Friday, February 26, 2016

Book review: Jobb on The De Cosmos Enigma

Guest reviewer Dean Jobb of Halifax contributes this notice of The De Cosmos Enigma by Victoria journalist Gordon Hawkins, recently published by Ronsdale Press. 
 The De Cosmos Enigma by Gordon Hawkins (Ronsdale Press, 2015).

Our nation-building first prime minister, John A. Macdonald, ensured Canada would stretch from sea to sea. But what about the role played by Amor De Cosmos? The Pacific Coast is Canadian largely due to the efforts of an eccentric newsman-turned-politician with an improbable name, who was determined to keep British Columbia from falling into the hands of the Americans.

The odd name De Cosmos adopted in his late twenties – a French-Latin-Greek mishmash that roughly translates as “Lover of the Universe” – was not enough to raise his profile in the history books. As the title of this new biography makes clear, B.C.’s second premier remains an enigma. “While his political life can be traced in some detail,” notes author Gordon Hawkins, “almost nothing is known of the personality behind the public performance.” De Cosmos left no diaries, personal letters or descendants to flesh out the picture of a difficult, forceful and single-minded man that emerges from the public record and the recollections of his many enemies.

Earlier biographers and historians have blazed a trail for Hawkins, a former CBC radio and television host who’s based in Victoria. De Cosmos, born William Alexander Smith in Windsor, Nova Scotia in 1825, struck out for the California gold fields in the 1850s, where he became a photographer and land speculator and petitioned the state legislature to change his name. Lured northward by the Fraser River gold rush in 1858, he transformed himself into a crusading journalist and used his newspaper, the British Colonist, to attack the administration of Governor James Douglas and to demand responsible government.

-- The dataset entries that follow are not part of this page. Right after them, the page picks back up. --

/-- V-SB9: a wrong end byte. -/
theorem test_rxSbus_framing_error :
    answer (.rxSbus 0x0F) sbusFull = ⟨.ok, 0⟩ ∧
    answer (.rdSbus 0x20) (after (.rxSbus 0x0F) sbusFull) = ⟨.ok, 0x00100000⟩ := by decide +kernel

/-- V-IB1: the last byte publishes. -/
theorem test_rxIbus_publishes :
    answer (.rxIbus 0xF3) ibusFull = ⟨.ok, 3⟩ ∧
    answer (.rdIbus 0x20) (after (.rxIbus 0xF3) ibusFull) = ⟨.ok, 0x00001203⟩ ∧
    answer (.rdIbus 0x0D) (after (.rxIbus 0xF3) ibusFull) = ⟨.ok, 0x000305DC⟩ := by decide +kernel

/-- V-IB6: a wrong high checksum byte. -/
theorem test_rxIbus_checksum_error :
    answer (.rxIbus 0x0C) ibusFull = ⟨.ok, 0⟩ ∧
    answer (.rdIbus 0x22) (after (.rxIbus 0x0C) ibusFull) = ⟨.ok, 0x00000100⟩ := by decide +kernel

/-- V-CR4: an extended frame is mirrored, not published. -/
theorem test_rxCrsf_extended :
    answer (.rxCrsf 0x97) crsfFull = ⟨.ok, 1⟩ ∧
    answer (.rdCrsf 0x25) (after (.rxCrsf 0x97) crsfFull) = ⟨.ok, 0x13EAEE28⟩ ∧
    answer (.rdCrsf 0x45) (after (.rxCrsf 0x97) crsfFull) = ⟨.ok, 0x97⟩ := by decide +kernel

/-- V-CR1: an RC-channels frame is published. -/
theorem test_rxCrsf_publishes :
    answer (.rxCrsf 0xAD) crsfRcFull = ⟨.ok, 3⟩ ∧
    answer (.rdCrsf 0x0F) (after (.rxCrsf 0xAD) crsfRcFull) = ⟨.ok, 0x000303E0⟩ := by decide +kernel

/-- V-SD2: the thresholds and FAILSAFE. -/
theorem test_rxSumd_publishes :
    answer (.rxSumd 0xA2) sumdFull = ⟨.ok, 3⟩ ∧
    answer (.rdSumd 0x20) (after (.rxSumd 0xA2) sumdFull) = ⟨.ok, 0x00000423⟩ ∧
    answer (.rdSumd 0x02) (after (.rxSumd 0xA2) sumdFull) = ⟨.ok, 0x00071C20⟩ ∧
    answer (.rdSumd 0x03) (after (.rxSumd 0xA2) sumdFull) = ⟨.ok, 0x000B41A0⟩ := by decide +kernel

/-- V-SD5: an illegal count byte. -/
theorem test_rxSumd_illegal_count :
    answer (.rdSumd 0x20) (after (.rxSumd 0x21)
      { boot with sumd := { boot.sumd with st := .count } }) = ⟨.ok, 0x00100000⟩ := by decide +kernel

/-- V-TM4: both timers fire on one TICK, the byte timeout first. -/
theorem test_tick_both_timers :
    answer (.rdSbus 0x20) (after .tick { published4 with
      sbus := { published4.sbus with st := .data, gap := 1, age := 1 } }) =
      ⟨.ok, 0x00401002⟩ ∧
    answer (.rdSbus 0x22) (after .tick { published4 with
      sbus := { published4.sbus with st := .data, gap := 1, age := 1 } }) =
      ⟨.ok, 0x00010001⟩ := by decide +kernel

/-- V-TM11: the tick counter wraps. -/
theorem test_tick_wraps :
    answer .rdTime (after .tick { boot with ticks := 0xFFFFFFFF }) = ⟨.ok, 0⟩ := by decide +kernel

/-- V-RD1. -/
theorem test_rdSbus_channel : answer (.rdSbus 0x05) boot = ⟨.ok, 0x000C0000⟩ := by decide +kernel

Ever the shape-shifter, De Cosmos entered the political arena in 1863, as a member of the assembly for Vancouver Island, then a separate colony from the mainland. He championed the creation of a single West Coast colony in 1866, then pushed for union with the distant eastern colonies that formed the Dominion of Canada in 1867. His dream was realized when B.C. entered Confederation in 1871, and he served as premier from 1872 to 1874 and as Victoria’s member of Parliament until 1882. His increasingly erratic behavior spiraled into madness before his death in 1897.

Despite his political successes, De Cosmos was a reviled and polarizing figure. One opponent described him as “egotistic to the utmost degree,” and it is the critics who have shaped – one could say, tarnished – his reputation. Hawkins set out to fill in the gaps in De Cosmos’ story, travelling to Nova Scotia and California to follow in his footsteps. Like other biographers, he concludes that Joseph Howe’s fight for responsible government in Nova Scotia in the 1840s inspired his later campaign for political reform in B.C.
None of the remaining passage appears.